Authorized Signatures/Allowlist Database (DB): This database contains a list of public keys used to verify the authenticity of digital signatures of certificates and hashes on any given firmware or software object. For example, an image either signed with a certificate enrolled in DB or that has a hash stored in DB will be allowed to boot.
The Forbidden Signatures/Blacklist Database (DBX): This database contains a list of public keys that correspond to unauthorized or malicious software or firmware. It is used to invalidate EFI binaries and loadable ROMs when the platform is operating in Secure Mode. It is stored in the DBX variable. The DBX variable may contain either keys, signatures or hashes. In secure boot mode, the signature stored in the EFI binary (or computed using SHA-256 if the binary is unsigned) is compared against the entries in the database.
Data Encryption
Data Encryption allows protecting the private data stored on each of the hosts in the IoT infrastructure. The Linux Unified Key Setup (LUKS) is the standard for Linux hard disk encryption. By providing a standard on-disk format, it facilitates compatibility among different distributions and secure management of multiple encryption keys. By using the TPM 2.0 as credential storage for disk encryption keys, we mitigate the security risk of having disk encryption keys stored in plain text on the device disk, and we remove the need to distribute keys through an insecure channel where they can be disclosed.

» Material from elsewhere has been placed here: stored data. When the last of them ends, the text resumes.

/-- One item, with `room` flits left in the window. Nothing is sent unless the header and the first data flit fit (R464), or while
a limit of R466 would be passed. -/
def State.sendItem (s : State) (it : YardItem) (room : Nat) : Sent :=
  let h := it.header
  let keep : Sent := ⟨s, [], some it⟩
  if s.itemOver it then ⟨s, [], none⟩
  else
    match h.kind with
    | .rput | .rred =>
      if room < 2 then keep
      else
        let x := s.sendChunks it (room - 1) it.next
        if x.2.1.isEmpty then keep
        else
          let hd := Payload.header { h with cont := it.opened, first := it.next }
          let it' := { it with next := x.2.2, opened := true, data := it.data.drop (x.2.2 - it.next) }
          ⟨x.1, hd :: x.2.1, if x.2.2 ≥ h.length then none else some it'⟩
    | .rgetData | .ratomReply =>
      if room < it.flits then keep
      else ⟨s, .header h :: (if it.data.isEmpty then [] else [.chunk h.origin h.tag h.first it.data]), none⟩
    | .ratom =>
      if room < it.flits || (it.op.isSome && !h.nd && decide (s.repliesDue h.target + 4 * h.lanes.length > 262144)) then keep
      -- lane records beyond the 17 inline ones take one data flit more
      else
        let s := match it.op with
          | some (k, _) => if h.nd then s else s.updRemote k fun r => { r with asked := 4 * h.lanes.length }
          | none => s
        ⟨s, .header h :: List.replicate it.dataFlits (.lanes h), none⟩
    | .rgetReq =>
      match it.op with
      | none => if room < 1 then keep else ⟨s, [.header h], none⟩
      | some (k, _) =>
        let x := s.sendGets k h room it.next
        ⟨x.1, x.2.1, if x.2.2 ≥ h.length then none else some { it with next := x.2.2, opened := true }⟩
    | .rarrv | .ack | .refusal => if room < 1 then keep else ⟨s, [.header h], none⟩

/-- A queue for package `q`, in order, until it is empty, an item stays, or one has entered in the cycle `cut` or later (R482); `lim` flits
of this package may still be relayed. -/
def State.sendQueue (s : State) (q cut lim : Nat) : List YardItem → Nat → State × List Payload × List YardItem
  | [], _ => (s, [], [])
  | it :: r, room =>
    if cut ≤ it.since then (s, [], it :: r)
    else
      let x := s.sendItem it (if it.ownRelayed then Nat.min room lim else room)
      let st := x.st.noteRelayed it q x.out.length
      match x.rest with
      | some it' => (st, x.out, it' :: r)
      | none =>
        let t := State.sendQueue st q cut (if it.ownRelayed then lim - x.out.length else lim) r (room - x.out.length)
        (t.1, x.out ++ t.2.1, t.2.2)

/-- R482: the cycle in which the guard of the slot in force ended. -/
def State.guardEnd (s : State) : Nat := s.cycle - (s.cal.intoSlot - s.cal.guardNs * 1000) / 500

/-- New payloads for peer `q` with `room` flits of the meeting's `f` left after the replay. -/
def State.loadNew (s : State) (q room f : Nat) : State × List Payload :=
  let p := s.peer q
  let cap := if p.direct.isEmpty then room else Nat.min room (3 * f / 4)
  let lim := relayLimit - s.relayedOut q
  let cut := s.guardEnd
  let a := s.sendQueue q cut lim p.reply cap
  let b := a.1.sendQueue q cut lim p.relay (cap - a.2.1.length)
  let used := a.2.1.length + b.2.1.length
  let d := b.1.sendQueue q cut lim p.direct (room - used)
  (d.1.updPeer q fun p => { p with reply := a.2.2, relay := b.2.2, direct := d.2.2 }, a.2.1 ++ b.2.1 ++ d.2.1)

/-- The meeting's load: the replay, then new flits under the next sequence numbers. -/
def State.sendTo (s : State) (q w : Nat) : State :=
  let f := s.cal.flits w
  -- R456: KGEN switches at the first flit of a meeting later than the one that announced the new key
  let s := s.updPeer q fun p =>
    if p.keyPending && p.keyToldAt != 0 && decide (p.keyToldAt < s.cal.slotAbs + 1) then
      { p with kgenOut := !p.kgenOut, keysOut := p.keysOut + 1, keyPending := false, keyToldAt := 0, keyAt := s.cal.cycleNo }
    else p
  let p := s.peer q
  let x := s.loadNew q (f - p.replay.length) f
  let new := (x.2.zipIdx).map fun (y, i) => ((p.sendSeq + i) % 2 ^ 29, y)
  let s := x.1.updPeer q fun p =>
    { p with sendSeq := (p.sendSeq + new.length) % 2 ^ 29, replay := p.replay ++ new, width := w, newSent := new.length }
  let out := ((p.replay.take f ++ new).zipIdx).map fun (y, i) =>
    (q, s.cal.flit s.cal.index q p.keysOut i p.kgenOut y.1 y.2)
  { s with sent := (s.sent.filter fun y => y.1 != q) ++ out }

/-- R456: a rekey of the pair, in either direction, has not been completed by its deadline. -/
def Peer.late (p : Peer) : Bool := p.keyLate || p.keyInLate

/-- R448: the port is fenced. -/
def State.fencePort (s : State) (port : Nat) : State :=
  (s.mclog 11 0 0 (portUnit port) 0 1).updPort port fun x =>
    { x with fenced := true, fencedAt := s.cal.cycleNo, goodSince := s.cal.cycleNo + 1, silentRun := 0 }

/-- The offset measured in this guard is in force from now on. -/
def State.keepOffset (s : State) (q : Nat) : State :=
  let m := (s.peer q).measured
  { s.updPeer q fun p => { p with offset := m, steeredSince := 0 } with
    cal := { s.cal with offsets := if q < s.cal.index then s.cal.offsets ++ [m] else s.cal.offsets } }

/-- R447: a silent slot is counted and logged. -/
def State.countSilent (s : State) (port q : Nat) (pred : Int) : State :=
  { s with cal := { s.cal with silent := (s.cal.silent + 1) % 2 ^ 16 } }.mclog 9 0 0 (portUnit port) q (BitVec.ofInt 64 pred).toNat

/-- R447: the port has found no preamble of its peer. -/
def State.notFound (s : State) (port q : Nat) : State :=
  (s.mclog 10 0 0 (portUnit port) q 0).updPeer q fun p => { p with peerSilent := true }

/-- A slot that the port's own prediction makes silent; the third in a row fences the port. DEDUCED, log 82. -/
def State.silentSlot (s : State) (port q : Nat) (pred : Int) : State :=
  let s := s.countSilent port q pred
  let s := (s.updPeer q fun p => { p with bad := true }).updPort port fun x => { x with silentRun := x.silentRun + 1 }
  if (s.port port).silentRun ≥ 3 then s.fencePort port else s

/-- MEETING_LOAD_FIX: once in each meeting, when its guard has ended. In the bootstrap calendar only the control lane is used.
A slot in which no preamble is locked is silent too, and does not count towards the port's fencing. DEDUCED, log 82. -/
def execMeetingLoadFix (port : Nat) (s : State) : Host.Outcome State Fault Refusal :=
  match s.meeting port with
  | none => .next s
  | some q =>
    let x := s.port port
    let now := s.cal.slotAbs + 1
    if !s.cal.guardOver || x.fixedAt == now then .next s
    else if inBoot s.cal then .next ((s.sendPreamble port q).updPort port fun x => { x with fixedAt := now })
    else
      let s := ((s.sendPreamble port q).updPort port fun x => { x with fixedAt := now }).updPeer q fun p => { p with gotFlits := 0 }
      let p := s.peer q
      let got := x.gotAt == now
      let g : Int := s.cal.guard * 1000
      if x.fenced then
        let good := got && decide (2 * p.measured.natAbs ≤ s.cal.guard * 1000)
        let s := if got then s.keepOffset q else s
        .next ((s.updPeer q fun p => { p with bad := true }).updPort port fun x =>
          if good then x else { x with goodSince := s.cal.cycleNo + 1 })
      else
        let pred := p.predicted
        let s := { s with cal := { s.cal with worstNow := Nat.max s.cal.worstNow pred.natAbs } }
        if (pred.natAbs : Int) > g then
          .next ((if got then s.keepOffset q else s.notFound port q).silentSlot port q pred)
        else if !got then
          .next (((s.countSilent port q pred).notFound port q).updPeer q fun p => { p with bad := true })
        else
          let s := (s.keepOffset q).updPort port fun x => { x with silentRun := 0 }
          let s := s.updPeer q fun p => { p with bad := !p.admitted, peerSilent := false }
          let w := bits16 (x.lanesNow &&& p.peerLanes)
          -- R457: a port that has lost a laser in this slot sends again from the next one
          .next (if p.admitted && !p.late && x.darkAt != now then s.sendTo q w else s)

/-! ## FLIT_RECEIVE (R443, R449, R456) -/

/-- R456: the bank that a flit names holds the key that the peer has announced, the one before while that is kept, or else one that the
peer has installed since; its number. DESIGN CHOICE, log 88. -/
def Peer.keyIn (p : Peer) (kgen : Bool) : Nat :=
  if kgen == p.kgenIn then p.keysIn else if p.oldInKept then p.keysIn - 1 else p.keysIn + 1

Additionally, a platform integrity requirement can be established by using TPM 2.0 Platform Configuration Registries (PCR) Policies, where the TPM will provide the disk encryption key only if the PCR values are the expected ones configured at the time of the key creation. Combining PCR Policies with Secure/Measured Boot allows us to prevent unsealing secrets if an unexpected boot binary or boot configuration is being currently used in the platform.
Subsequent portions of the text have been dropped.